EF-1 α2 ダブルニカースプラスミド(h)は、human 細胞株における EEF1A2 座の高特異性編集のために設計された、対となる2つのプラスミドから構成される。各プラスミドは、Cas9 D10Aニカースと、EEF1A2内の対向するDNA鎖を標的とする異なるsgRNAを発現する。対向するDNA鎖上の隣接する部位に誘導されると、2つのニカースはオフセットした一本鎖切断を生成し、これらが組み合わさってずれた二本鎖切断を生じさせる。これにより、両方のガイドによる協調的なオンターゲット活性が必要となる。生じたDNA切断は、細胞内の内在性修復経路、特に非相同末端結合(NHEJ)によって修復され、その結果、EEF1A2の機能を阻害する挿入または欠失が生じる。標的座標における2つのsgRNAの結合を必要とするこの二重ニッキング法は、編集の特異性を高め、標的精度に対するさらなる制御が求められる用途において、CRISPR戦略を補完するものである。

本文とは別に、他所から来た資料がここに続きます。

/-- The opcode map (R84): its rows, that a word selects a command exactly when its row's masked bits match, and that no
word selects two rows. -/
def Obligations.DecodeFollowsTheOpcodeMap : Prop :=
  opRows.map (fun r => (r.mnemonic, r.value, r.mask)) =
    [("ENC", 0x10000000#32, 0xFFFFFF00#32), ("DEC", 0x20000000#32, 0xFFFFFF00#32),
     ("GETTIME", 0x30000000#32, 0xFFFFFFFF#32), ("SETTIME", 0x40000000#32, 0xFF000000#32)] ∧
  (∀ (w : Word) (i : Instr), decode w = .instr i → w &&& i.row.mask = i.row.value) ∧
  (∀ (w : Word) (r : OpRow), r ∈ opRows → w &&& r.mask = r.value → ∃ i : Instr, decode w = .instr i ∧ i.row = r) ∧
  (∀ (w : Word) (r r' : OpRow), r ∈ opRows → r' ∈ opRows →
    w &&& r.mask = r.value → w &&& r'.mask = r'.value → r = r')

/-- The words `decode` maps to ILLEGAL are those of rule R86: OP 0x0 or 0x5 to 0xF, or OP 0x1 to 0x4 with a must-be-0 bit
of rule R82 set. -/
def Obligations.IllegalWordsAreTheReservedOnes : Prop :=
  ∀ w : Word, (∃ why, decode w = .illegal why) ↔ IllegalForm w

/-- The assembler (R89): a line whose operands are in 0..255 gets the command's word, any other is refused. -/
def Obligations.AssemblerGivesTheCommandWords : Prop :=
  (∀ v : Nat, (AsmLine.enc v).assemble = if v ≤ 255 then some (encode (.enc (BitVec.ofNat 8 v))) else none) ∧
  (∀ b : Nat, (AsmLine.dec b).assemble = if b ≤ 255 then some (encode (.dec (BitVec.ofNat 8 b))) else none) ∧
  AsmLine.gettime.assemble = some (encode .gettime) ∧
  (∀ h m s : Nat, (AsmLine.settime h m s).assemble =
    if h ≤ 255 ∧ m ≤ 255 ∧ s ≤ 255 then
      some (encode (.settime (BitVec.ofNat 8 h) (BitVec.ofNat 8 m) (BitVec.ofNat 8 s))) else none) ∧
  (∀ w : Word, (AsmLine.word w.toNat).assemble = some w)

/-- Lines of the spec's programs (95_test_vectors P1, P2, P5) assemble to the words written beside them, comments and
hexadecimal operands read as R89 says; an operand of 256 is refused. -/
def Obligations.ProgramTextAssembles : Prop :=
  assembleProgram
    ["        ENC 59          ; 0x1000003B".toList, "        DEC 0x59        ; 0x20000059".toList,
     "        ; environment: tick 2".toList, "        SETTIME 6, 6, 30   ; 0x4006061E".toList,
     "        GETTIME            ; 0x30000000".toList, "        .word 0x30000001   ; illegal".toList]
    = some [0x1000003B#32, 0x20000059#32, 0x4006061E#32, 0x30000000#32, 0x30000001#32] ∧
  assembleProgram ["ENC 256".toList] = none

/-- Numbers are decimal, or hexadecimal after `0x` (R89): the digits of every number, in either base, read as it. The spec
writes its hexadecimal digits as capitals; that small letters are read too is the model's choice (log entry 22). -/
def Obligations.NumbersReadAsWritten : Prop :=
  ∀ n : Nat, readNumber (Nat.toDigits 10 n) = some n ∧
    readNumber ('0' :: 'x' :: (Nat.toDigits 16 n).map Char.toUpper) = some n ∧
    readNumber ('0' :: 'x' :: Nat.toDigits 16 n) = some n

編集された細胞を効率的に同定するために、1つのプラスミドはトランスフェクトされた細胞集団を蛍光可視化するためのGFPをコードし、もう1つのプラスミドは抗生物質選別用のプロマイシン耐性遺伝子を保有しています。これらの機能により、共トランスフェクトされた細胞集団の効率的な濃縮が可能となり、EEF1A2が破壊されたクローンの検証が簡素化されます。
研究用のみ。診断用または治療用ではありません。